-- Opening Marker --
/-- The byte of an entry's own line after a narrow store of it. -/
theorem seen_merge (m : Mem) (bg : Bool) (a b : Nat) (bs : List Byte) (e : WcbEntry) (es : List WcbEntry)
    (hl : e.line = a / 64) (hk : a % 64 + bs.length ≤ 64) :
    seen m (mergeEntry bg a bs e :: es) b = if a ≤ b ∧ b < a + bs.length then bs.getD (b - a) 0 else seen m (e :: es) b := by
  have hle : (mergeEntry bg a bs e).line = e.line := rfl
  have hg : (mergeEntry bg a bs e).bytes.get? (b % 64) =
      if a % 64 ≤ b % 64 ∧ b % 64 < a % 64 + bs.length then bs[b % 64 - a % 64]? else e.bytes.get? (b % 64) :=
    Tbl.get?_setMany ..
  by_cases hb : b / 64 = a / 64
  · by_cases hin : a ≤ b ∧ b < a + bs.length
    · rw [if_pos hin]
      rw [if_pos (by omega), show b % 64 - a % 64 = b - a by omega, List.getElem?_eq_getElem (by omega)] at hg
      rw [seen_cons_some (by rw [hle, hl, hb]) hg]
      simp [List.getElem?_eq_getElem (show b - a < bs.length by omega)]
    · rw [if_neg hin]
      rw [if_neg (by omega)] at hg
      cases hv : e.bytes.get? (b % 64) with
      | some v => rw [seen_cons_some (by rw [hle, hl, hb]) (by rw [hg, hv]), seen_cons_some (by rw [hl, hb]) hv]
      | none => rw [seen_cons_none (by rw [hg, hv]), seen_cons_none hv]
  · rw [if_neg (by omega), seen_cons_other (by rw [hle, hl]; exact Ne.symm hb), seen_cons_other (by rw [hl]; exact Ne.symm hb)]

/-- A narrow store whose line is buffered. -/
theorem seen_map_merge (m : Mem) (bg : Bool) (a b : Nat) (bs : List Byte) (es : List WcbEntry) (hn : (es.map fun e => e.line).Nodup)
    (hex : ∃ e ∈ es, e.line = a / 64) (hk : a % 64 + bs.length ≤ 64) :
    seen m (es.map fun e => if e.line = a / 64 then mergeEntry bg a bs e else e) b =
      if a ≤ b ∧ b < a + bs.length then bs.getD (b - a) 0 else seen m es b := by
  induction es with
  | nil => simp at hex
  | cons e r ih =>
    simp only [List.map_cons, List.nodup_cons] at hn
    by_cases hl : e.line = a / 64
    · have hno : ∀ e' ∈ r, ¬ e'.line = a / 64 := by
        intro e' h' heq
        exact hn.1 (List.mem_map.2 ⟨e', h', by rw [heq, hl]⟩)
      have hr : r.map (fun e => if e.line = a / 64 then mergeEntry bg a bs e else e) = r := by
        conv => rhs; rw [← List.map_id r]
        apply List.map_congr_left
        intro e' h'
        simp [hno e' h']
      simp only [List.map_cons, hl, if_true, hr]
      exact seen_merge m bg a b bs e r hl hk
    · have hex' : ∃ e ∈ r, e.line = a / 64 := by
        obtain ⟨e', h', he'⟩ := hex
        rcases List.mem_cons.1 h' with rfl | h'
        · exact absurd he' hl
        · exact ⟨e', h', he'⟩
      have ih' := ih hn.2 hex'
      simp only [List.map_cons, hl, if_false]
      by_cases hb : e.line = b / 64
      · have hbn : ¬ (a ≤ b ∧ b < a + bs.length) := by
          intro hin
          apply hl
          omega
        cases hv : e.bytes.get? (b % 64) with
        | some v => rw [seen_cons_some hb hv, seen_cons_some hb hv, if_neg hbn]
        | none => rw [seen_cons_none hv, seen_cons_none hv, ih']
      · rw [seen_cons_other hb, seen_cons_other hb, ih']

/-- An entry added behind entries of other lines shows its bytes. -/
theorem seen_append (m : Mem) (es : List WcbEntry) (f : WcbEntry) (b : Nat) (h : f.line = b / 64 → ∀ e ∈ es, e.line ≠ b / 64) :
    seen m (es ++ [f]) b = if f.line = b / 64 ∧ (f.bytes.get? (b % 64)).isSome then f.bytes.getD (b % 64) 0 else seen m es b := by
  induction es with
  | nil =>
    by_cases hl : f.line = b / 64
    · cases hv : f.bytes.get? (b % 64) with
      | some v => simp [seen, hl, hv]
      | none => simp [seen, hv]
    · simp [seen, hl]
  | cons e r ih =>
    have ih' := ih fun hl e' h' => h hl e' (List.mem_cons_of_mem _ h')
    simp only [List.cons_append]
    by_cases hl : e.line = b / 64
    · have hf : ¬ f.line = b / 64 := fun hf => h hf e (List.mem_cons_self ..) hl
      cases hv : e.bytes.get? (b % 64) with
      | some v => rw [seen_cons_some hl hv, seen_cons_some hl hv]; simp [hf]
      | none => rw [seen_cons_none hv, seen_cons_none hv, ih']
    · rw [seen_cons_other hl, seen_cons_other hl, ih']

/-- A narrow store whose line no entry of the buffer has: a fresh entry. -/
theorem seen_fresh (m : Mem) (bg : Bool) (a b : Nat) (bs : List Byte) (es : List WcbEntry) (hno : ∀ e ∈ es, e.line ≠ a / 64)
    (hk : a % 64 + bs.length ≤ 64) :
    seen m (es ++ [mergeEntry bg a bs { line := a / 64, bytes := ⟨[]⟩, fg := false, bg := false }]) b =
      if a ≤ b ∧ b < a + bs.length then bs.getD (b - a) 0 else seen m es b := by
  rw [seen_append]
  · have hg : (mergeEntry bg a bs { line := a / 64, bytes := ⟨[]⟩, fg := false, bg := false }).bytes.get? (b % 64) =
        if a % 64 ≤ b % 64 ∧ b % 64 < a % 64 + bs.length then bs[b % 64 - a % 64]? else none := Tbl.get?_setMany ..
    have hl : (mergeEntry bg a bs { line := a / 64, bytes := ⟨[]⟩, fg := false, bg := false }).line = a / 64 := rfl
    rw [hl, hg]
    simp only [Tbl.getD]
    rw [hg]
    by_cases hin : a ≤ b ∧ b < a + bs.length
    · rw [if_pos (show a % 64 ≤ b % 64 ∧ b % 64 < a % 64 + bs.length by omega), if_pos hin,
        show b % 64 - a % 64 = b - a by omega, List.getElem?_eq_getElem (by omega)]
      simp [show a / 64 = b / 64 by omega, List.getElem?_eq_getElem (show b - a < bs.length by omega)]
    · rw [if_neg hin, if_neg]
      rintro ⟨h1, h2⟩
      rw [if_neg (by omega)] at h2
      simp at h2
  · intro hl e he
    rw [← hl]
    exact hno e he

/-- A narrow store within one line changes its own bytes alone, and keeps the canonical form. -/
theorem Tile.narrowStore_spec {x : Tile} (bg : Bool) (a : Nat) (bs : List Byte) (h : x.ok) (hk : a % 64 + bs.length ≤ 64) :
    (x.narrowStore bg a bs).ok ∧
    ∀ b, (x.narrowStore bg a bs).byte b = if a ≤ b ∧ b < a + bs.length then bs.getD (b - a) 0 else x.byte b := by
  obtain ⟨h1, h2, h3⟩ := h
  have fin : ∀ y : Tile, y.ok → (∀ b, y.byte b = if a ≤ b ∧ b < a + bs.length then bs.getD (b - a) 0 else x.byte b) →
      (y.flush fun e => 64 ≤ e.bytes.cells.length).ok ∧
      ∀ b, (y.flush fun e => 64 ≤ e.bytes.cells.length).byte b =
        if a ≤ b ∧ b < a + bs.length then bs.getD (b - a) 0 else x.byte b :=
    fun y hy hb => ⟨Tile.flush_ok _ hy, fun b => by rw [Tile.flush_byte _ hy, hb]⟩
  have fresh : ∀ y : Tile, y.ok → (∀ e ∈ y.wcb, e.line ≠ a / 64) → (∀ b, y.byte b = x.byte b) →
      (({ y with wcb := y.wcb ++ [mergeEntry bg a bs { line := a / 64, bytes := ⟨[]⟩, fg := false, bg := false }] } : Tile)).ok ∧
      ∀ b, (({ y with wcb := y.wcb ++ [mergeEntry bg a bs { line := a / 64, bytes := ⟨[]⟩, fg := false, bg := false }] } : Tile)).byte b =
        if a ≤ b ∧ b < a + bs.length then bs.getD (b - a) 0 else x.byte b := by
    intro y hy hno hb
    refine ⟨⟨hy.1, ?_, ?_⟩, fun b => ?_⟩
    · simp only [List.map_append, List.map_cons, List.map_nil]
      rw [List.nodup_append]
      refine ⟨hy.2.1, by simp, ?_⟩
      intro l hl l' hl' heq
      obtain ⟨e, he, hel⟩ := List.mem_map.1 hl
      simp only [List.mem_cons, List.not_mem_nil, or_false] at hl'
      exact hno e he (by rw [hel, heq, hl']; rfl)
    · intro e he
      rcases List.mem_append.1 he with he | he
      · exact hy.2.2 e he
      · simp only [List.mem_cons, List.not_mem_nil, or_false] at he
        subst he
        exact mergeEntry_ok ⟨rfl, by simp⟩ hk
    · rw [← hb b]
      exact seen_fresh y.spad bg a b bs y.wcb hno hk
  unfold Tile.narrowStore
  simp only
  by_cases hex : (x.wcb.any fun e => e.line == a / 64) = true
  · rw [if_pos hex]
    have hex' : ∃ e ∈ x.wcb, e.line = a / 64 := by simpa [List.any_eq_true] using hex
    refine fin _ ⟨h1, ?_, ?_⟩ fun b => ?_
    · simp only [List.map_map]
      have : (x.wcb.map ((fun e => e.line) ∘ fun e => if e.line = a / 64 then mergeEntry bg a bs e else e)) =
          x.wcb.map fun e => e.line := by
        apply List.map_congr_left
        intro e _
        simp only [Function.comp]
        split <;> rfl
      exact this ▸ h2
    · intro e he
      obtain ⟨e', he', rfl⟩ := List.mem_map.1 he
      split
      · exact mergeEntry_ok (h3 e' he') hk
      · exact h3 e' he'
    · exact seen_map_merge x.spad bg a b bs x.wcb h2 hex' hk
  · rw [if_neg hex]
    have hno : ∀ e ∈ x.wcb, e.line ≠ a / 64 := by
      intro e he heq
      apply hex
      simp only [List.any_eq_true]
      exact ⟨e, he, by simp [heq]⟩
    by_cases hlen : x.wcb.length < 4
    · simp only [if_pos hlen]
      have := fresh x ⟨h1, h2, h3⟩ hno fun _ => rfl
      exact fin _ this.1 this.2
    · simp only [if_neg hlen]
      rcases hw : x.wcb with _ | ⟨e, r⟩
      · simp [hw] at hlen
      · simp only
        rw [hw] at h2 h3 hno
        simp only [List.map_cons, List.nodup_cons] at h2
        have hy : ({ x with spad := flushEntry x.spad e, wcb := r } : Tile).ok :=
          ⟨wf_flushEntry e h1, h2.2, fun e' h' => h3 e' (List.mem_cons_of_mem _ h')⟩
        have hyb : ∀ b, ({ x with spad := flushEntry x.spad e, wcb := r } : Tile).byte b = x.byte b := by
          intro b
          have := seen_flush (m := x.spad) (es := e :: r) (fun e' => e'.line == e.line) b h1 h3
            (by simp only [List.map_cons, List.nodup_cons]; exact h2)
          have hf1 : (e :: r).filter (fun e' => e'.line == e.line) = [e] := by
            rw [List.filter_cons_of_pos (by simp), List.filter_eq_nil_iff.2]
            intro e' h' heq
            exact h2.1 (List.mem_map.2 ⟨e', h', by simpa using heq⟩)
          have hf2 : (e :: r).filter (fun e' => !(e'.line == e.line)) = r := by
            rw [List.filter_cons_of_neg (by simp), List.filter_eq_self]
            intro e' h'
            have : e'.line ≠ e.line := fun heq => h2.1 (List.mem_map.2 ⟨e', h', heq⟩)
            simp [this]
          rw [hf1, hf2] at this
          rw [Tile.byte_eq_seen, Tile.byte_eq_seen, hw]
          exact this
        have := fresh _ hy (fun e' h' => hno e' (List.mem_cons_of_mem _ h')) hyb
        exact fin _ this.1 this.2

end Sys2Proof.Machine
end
-- Closing Marker --
-- Opening Marker --
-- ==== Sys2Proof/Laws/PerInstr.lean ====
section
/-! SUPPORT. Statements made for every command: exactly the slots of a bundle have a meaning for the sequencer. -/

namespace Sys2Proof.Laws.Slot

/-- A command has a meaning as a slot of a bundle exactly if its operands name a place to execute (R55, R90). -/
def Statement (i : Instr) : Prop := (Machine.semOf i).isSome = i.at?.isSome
-- Closing Marker --
The lines holding the string "obtain" in the listing above are what you should copy out.

        obtain ⟨e', h', he'⟩ := hex
  obtain ⟨h1, h2, h3⟩ := h
      obtain ⟨e, he, hel⟩ := List.mem_map.1 hl
      obtain ⟨e', he', rfl⟩ := List.mem_map.1 he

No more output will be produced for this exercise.